Technical Blog Post
Abstract
Deep Learning on OpenPOWER: Building Optimized Libraries for Deep Learning on OpenPOWER Linux Systems
Body
The Machine Learning and Deep Learning project in IBM Systems is a broad effort to build a co-optimized stack of hardware and software to make IBM Power Systems the best platform to develop and deploy cognitive applications. As part of this project, IBM has developed new processors, systems, and a co-optimized software stack uniquely optimized for AI applications.
The first offerings for this new era of cognitive computing are our first server designed from ground up for cognitive computing with the S822LC, and the PowerAI distribution of AI tools and libraries for the Ubuntu and RedHat Linux operating systems. Most data scientists and AI practitioners building cognitive solutions ptrefer to use the pre-built, pre-optimized deep learning frameworks of the PowerAI distribution.
In addition to creating the binary distribution of DL frameworks, we have also been working with the Open Source community to enable the open source frameworks and libraries to be built directly from the repositories to enable Deep Learning users to harness the power of the OpenPOWER ecosystem. With the introduction of little-endian OpenPOWER Linux, installation of open source applications on Power has never been easier.
If you need to build optimized libraries from source, this blog provides instructions on building and installing Optimized Libraries for Deep Learning on (little-endian) OpenPOWER Linux, such as Red Hat Enterprise Linux 7.1, SUSE Linux Enterprise Server 12, Ubuntu 14.04, and subsequent releases. These instructions are primarily focused on providing improves numeric libraries of importance for Deep Learning frameworks, such as libraries implementing the BLAS basic linear algebra library interfaces, and in particular ATLAS and OpenBLAS, and an accelerated Power math library providing optimized scalar and vectorized implementations of common mathematics functions.

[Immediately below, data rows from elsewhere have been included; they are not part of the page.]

theorem witness_GridValuesAreExact_result :
    let e (s : State) := s.ghm.entries.head?
    (awaiting 13).ret.operating = true ∧ bufferOf (awaiting 14) .ghmA = .inAnalysis { windowFill with stored := 2 } ∧
      (∀ x ∈ (awaiting 13).ghm.entries, x.number = 0 → some x = e (awaiting 13)) ∧
      (e (awaiting 13)).map (fun x => (x.number, x.request, x.ended)) = some (0, .analysing 1, true) ∧
      (∀ x ∈ windowing.ghm.entries, x.number = 0 → x.request ≠ .queued 1 ∧ x.request ≠ .analysing 1) := by decide

/-- A grid interval of 100 values with a current THD of 810, ended under a set calendar and under an unset one. -/
def closing (s : State) : State :=
  { s with ghm :=
    { s.ghm with
      interval :=
        { s.ghm.interval with
          values := 100, freqSum := 100, freqCount := 1
          sums := { s.ghm.interval.sums with currentThd := ⟨⟨65610000, 100⟩, {}, {}⟩ } } } }

/-- Its record, as the statement asks for it, is graded by that THD. -/
theorem witness_UnalignedGridIntervalEnds_record :
    let s := plannedTo 0 (closing State.reset)
    let r := complianceRecord false s
    (completedInterval s).values = 100 ∧ r.sparse = false ∧ r.exceeded = [] ∧ GreatestCurrentThd r 810 ∧
      gradedBy 810 s ≠ s.mon.currentGrade ∧ s.ccu.alarms.length ≤ 30 ∧ AlarmsKeyed s ∧
      (after .ghmUnalignedIntervalEnd s).mon.currentGrade = 1 := by
  refine ⟨rfl, by decide +kernel, by decide +kernel, ⟨by decide +kernel, ?_⟩, by decide, by decide, reset_keyed,
    by decide +kernel⟩
  intro y h
  have : y ∈ (complianceRecord false (plannedTo 0 (closing State.reset))).iThd.toList.filterMap id :=
    List.mem_filterMap.mpr ⟨some y, h, rfl⟩
  have e : (complianceRecord false (plannedTo 0 (closing State.reset))).iThd.toList.filterMap id = [810] := by decide +kernel
  rw [e] at this
  exact (List.mem_singleton.mp this).le

/-- The same interval at a boundary of the calendar, in an alarm table with room and a plan without a task. -/
theorem witness_IntervalEndsAndRollover_record :
    let s := closing { dated with ghm :=
      { dated.ghm with interval := { dated.ghm.interval with planned := .boundary ⟨100, 600⟩ } } }
    s.ghm.interval.planned = .boundary ⟨100, 600⟩ ∧ s.cal = some ⟨100, 600⟩ ∧ (completedInterval s).values ≠ 0 ∧
      s.plan.tasks = [] ∧ s.ccu.alarms.length ≤ 30 ∧ (completedInterval dated).values = 0 ∧
      (after .tenMinuteBoundary s).records.ring.length = 1 := by decide +kernel

/-- An interval that began while the GHM was OFF, and one that was in progress when it was disabled. -/
theorem witness_GhmEnableWrite_interval :
    ({ State.reset.ghm.interval with begunOff := true }).begunOff = true ∧
      State.reset.ghm.interval.begunOff = false := by decide
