-- ==== Sys2Proof/Machine/Changes.lean ====
section
/-!
DEFINITION. The change list, rank and backoff, and the building of a RECAST (chapter 5, 5.3 to 5.5).
-/

namespace Sys2Proof.Machine

/-! ### Rank and backoff (R90, R91) -/

/-- The change list holds a REMOVE for a station (R90). -/
def hasRemove (changes : List ChangeEntry) (id : Nat) : Bool :=
  changes.any (fun e => e.id == id && (match e.change with
    | .remove _ => true
    | _ => false))

/-- A station's Peer Table entry is LOST (R90). -/
def peerIsLost (t : List Peer) (id : Nat) : Bool :=
  match findPeer t id with
  | some p => p.kind == .lost
  | none => false

/-- The other stations of the rank list: the current view's ids without those LOST and those with a REMOVE (R90). -/
def rankOthers (s : State) : List Nat :=
  match s.mbc.current with
  | none => []
  | some v => (v.members.map (·.id)).filter
      (fun id => !(id == s.cfg.id) && !peerIsLost s.peers id && !hasRemove s.mbc.changes id)

/-- The station's rank: how many ids of the rank list come before its own (R90). -/
def rank (s : State) : Nat := ((rankOthers s).filter (fun id => decide (id < s.cfg.id))).length

/-- The backoff timer is set: a RECAST request at once at rank 0, else 2 cycles for each rank (R91, R97). -/
def setBackoff (s : State) : State :=
  if rank s = 0 then postRequest { s with mbc.backoff := none } .recast
  else { s with mbc.backoff := some (2 * rank s) }

/-- The timer becomes absent when the change list is empty (R91). -/
def clearBackoffIfEmpty (s : State) : State :=
  if s.mbc.changes = [] then { s with mbc.backoff := none } else s

/-! ### Placing and withdrawing (R87, R88, R76) -/

/-- An entry is an ADD or a REFRESH. -/
def isAddOrRefresh (e : ChangeEntry) : Bool :=
  match e.change with
  | .remove _ => false
  | _ => true

/-- The list without its oldest ADD or REFRESH (R87). -/
def dropOldestAdd : List ChangeEntry → List ChangeEntry
  | [] => []
  | e :: rest => if isAddOrRefresh e then rest else e :: dropOldestAdd rest

/-- HAIL_REFUSED, with MISMATCH (0) or FULL (1) as detail (R88, R190). -/
def refuseHail (s : State) (id : Nat) (full : Bool) : State :=
  post s .hailRefused (some id) (some { code := if full then 1 else 0, value := 0 })

/-- A change is appended with its own trigger cycle; a list that was empty sets the backoff (R87, R91). -/
def appendChange (s : State) (changes : List ChangeEntry) (id : Nat) (change : Change) : State :=
  let wasEmpty := s.mbc.changes.isEmpty
  let t := { s with mbc.changes := changes ++ [{ id := id, change := change, trigger := s.cyt.cycle }] }
  if wasEmpty then setBackoff t else t

/-- A change is placed in the change list (R87): it replaces an entry of the same id; in a full list a REMOVE
displaces the oldest ADD or REFRESH, and an ADD or REFRESH is refused with FULL (R88). DESIGN CHOICE (log 24): a REMOVE
that finds 16 REMOVEs, a case R87 says cannot be, is appended as a seventeenth entry. -/
def placeChange (s : State) (id : Nat) (change : Change) : State :=
  let held := s.mbc.changes
  if held.any (fun e => e.id == id) then
    appendChange s (held.filter (fun e => !(e.id == id))) id change
  else if held.length < 16 then appendChange s held id change
  else
    match change with
    | .remove _ =>
      match held.find? isAddOrRefresh with
      | some old => appendChange (refuseHail s old.id true) (dropOldestAdd held) id change
      | none => appendChange s held id change
    | _ => refuseHail s id true

/-- A REMOVE with cause LOST for this station is withdrawn when its peer returns (R76); an emptied list makes the
timer absent (R91). -/
def withdrawLost (s : State) (id : Nat) : State :=
  let kept := s.mbc.changes.filter (fun e => !(e.id == id && e.change == .remove .lost))
  if kept.length = s.mbc.changes.length then s
  else clearBackoffIfEmpty { s with mbc.changes := kept }

/-! ### Building (R92, R93) -/

/-- A member in the place its id takes. -/
def insertMember : List Member → Member → List Member
  | [], m => [m]
  | n :: rest, m => if m.id < n.id then m :: n :: rest else n :: insertMember rest m

/-- The list with a listed station's leg count changed. -/
def setLegs (ms : List Member) (id legs : Nat) : List Member :=
  ms.map (fun m => if m.id = id then { m with legs := legs } else m)

/-- The walk of the change list so far: the list built, the entries kept, the stations refused, and whether a
refresh is carried (R92). -/
structure Walk where
  members : List Member
  kept : List ChangeEntry
  dropped : List Nat
  refresh : Bool
  deriving DecidableEq, Repr

/-- An ADD of a station not listed: inserted if the list stays within 16 stations and 16 legs, dropped if not (R92). -/
def walkAdd (w : Walk) (e : ChangeEntry) (legs : Nat) : Walk :=
  let grown := insertMember w.members { id := e.id, legs := legs, new := false }
  if fits grown then { w with members := grown, kept := w.kept ++ [e] }
  else { w with dropped := w.dropped ++ [e.id] }

/-- One entry of the change list (R92). -/
def walkEntry (w : Walk) (e : ChangeEntry) : Walk :=
  match e.change with
  | .add legs => if lists w.members e.id then w else walkAdd w e legs
  | .remove _ =>
    if lists w.members e.id then
      { w with members := w.members.filter (fun m => !(m.id == e.id)), kept := w.kept ++ [e] }
    else w
  | .refresh legs =>
    if lists w.members e.id then
      let changed := setLegs w.members e.id legs
      { w with
        members := if legTotal changed ≤ 16 then changed else w.members
        kept := w.kept ++ [e]
        refresh := true }
    else walkAdd w e legs

/-- The change list walked in arrival order from a base list (R92). -/
def walkChanges (base : List Member) (changes : List ChangeEntry) : Walk :=
  changes.foldl walkEntry { members := base, kept := [], dropped := [], refresh := false }

/-- The base of a build: the pending view if one is held, else the current view (R92). -/
def baseView (s : State) : Option View :=
  match s.mbc.pending with
  | some p => some p.view
  | none => s.mbc.current

/-- Two lists have the same station ids and leg counts (R93). -/
def sameMembership (a b : List Member) : Bool := a.map (fun m => (m.id, m.legs)) == b.map (fun m => (m.id, m.legs))

/-- Each member's new flag: set if the current view does not list the station (R93). -/
def markNew (current : Option View) (ms : List Member) : List Member :=
  ms.map (fun m => { m with new := !listedIn current m.id })

/-- The content of a RECAST built at this start mark, or none if it is empty, in which case the RECAST request is
withdrawn; entries satisfied or dropped leave the change list in either case (R32, R91 to R93). DESIGN CHOICE (log 38): a
walk that deletes every member is sent as R92 and R93 build it, a RECAST of 11 bytes with no member byte, although R25,
R85 and R184 give a RECAST 1 to 16 members. -/
def buildRecast (s : State) : State × Option RecastContent :=
  match baseView s with
  | none => ({ s with tli.requests := s.tli.requests.setKind .recast false }, none)
  | some base =>
    let w := walkChanges base.members s.mbc.changes
    let refused := w.dropped.foldl (fun t id => refuseHail t id true) s
    let t := clearBackoffIfEmpty { refused with mbc.changes := w.kept }
    if sameMembership w.members base.members && !w.refresh then
      ({ t with tli.requests := t.tli.requests.setKind .recast false }, none)
    else
      (t, some { epoch := base.epoch + 1
                 switchCycle := s.cyt.cycle + 4
                 fp := s.cfg.fp
                 count := w.members.length
                 members := markNew s.mbc.current w.members })

/-- Is an entry covered by an adopted list? (R96) -/
def covered (ms : List Member) (e : ChangeEntry) : Bool :=
  match e.change with
  | .add _ => lists ms e.id
  | .remove _ => !lists ms e.id
  | .refresh _ => lists ms e.id

/-- Entries covered by an adopted RECAST leave the list; an emptied list makes the timer absent (R91, R96). -/
def coverChanges (s : State) (ms : List Member) : State :=
  clearBackoffIfEmpty { s with mbc.changes := s.mbc.changes.filter (fun e => !covered ms e) }

end Sys2Proof.Machine
end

While mathematics libraries (such as the system library libm) and BLS libraries, e.g., based on ATLAS or OpenBLAS, are available with many Linux operating system distributions, these distributions often lack many of the newest and best code improvements which are particularly important for high-performance computing applications such as Deep Learning. Thus, you can significantly improve Deep Learning performance by installing the advanced and highly tuned libraries as described here.
Installing the Mathematical Acceleration Subsystem (MASS) for Linux
To accelerate base mathematics functions by exploiting the advanced capabilities for the Power vector-scalar instruction set, IBM has made the MASS vector library freely available. MASS implements the common libmvec interfaces used by the GNU Compiler Collection and can be accessed from GCC compilers using the -mveclibabi=mass. You can find out more about MASS at the MASS for Linux Home Page.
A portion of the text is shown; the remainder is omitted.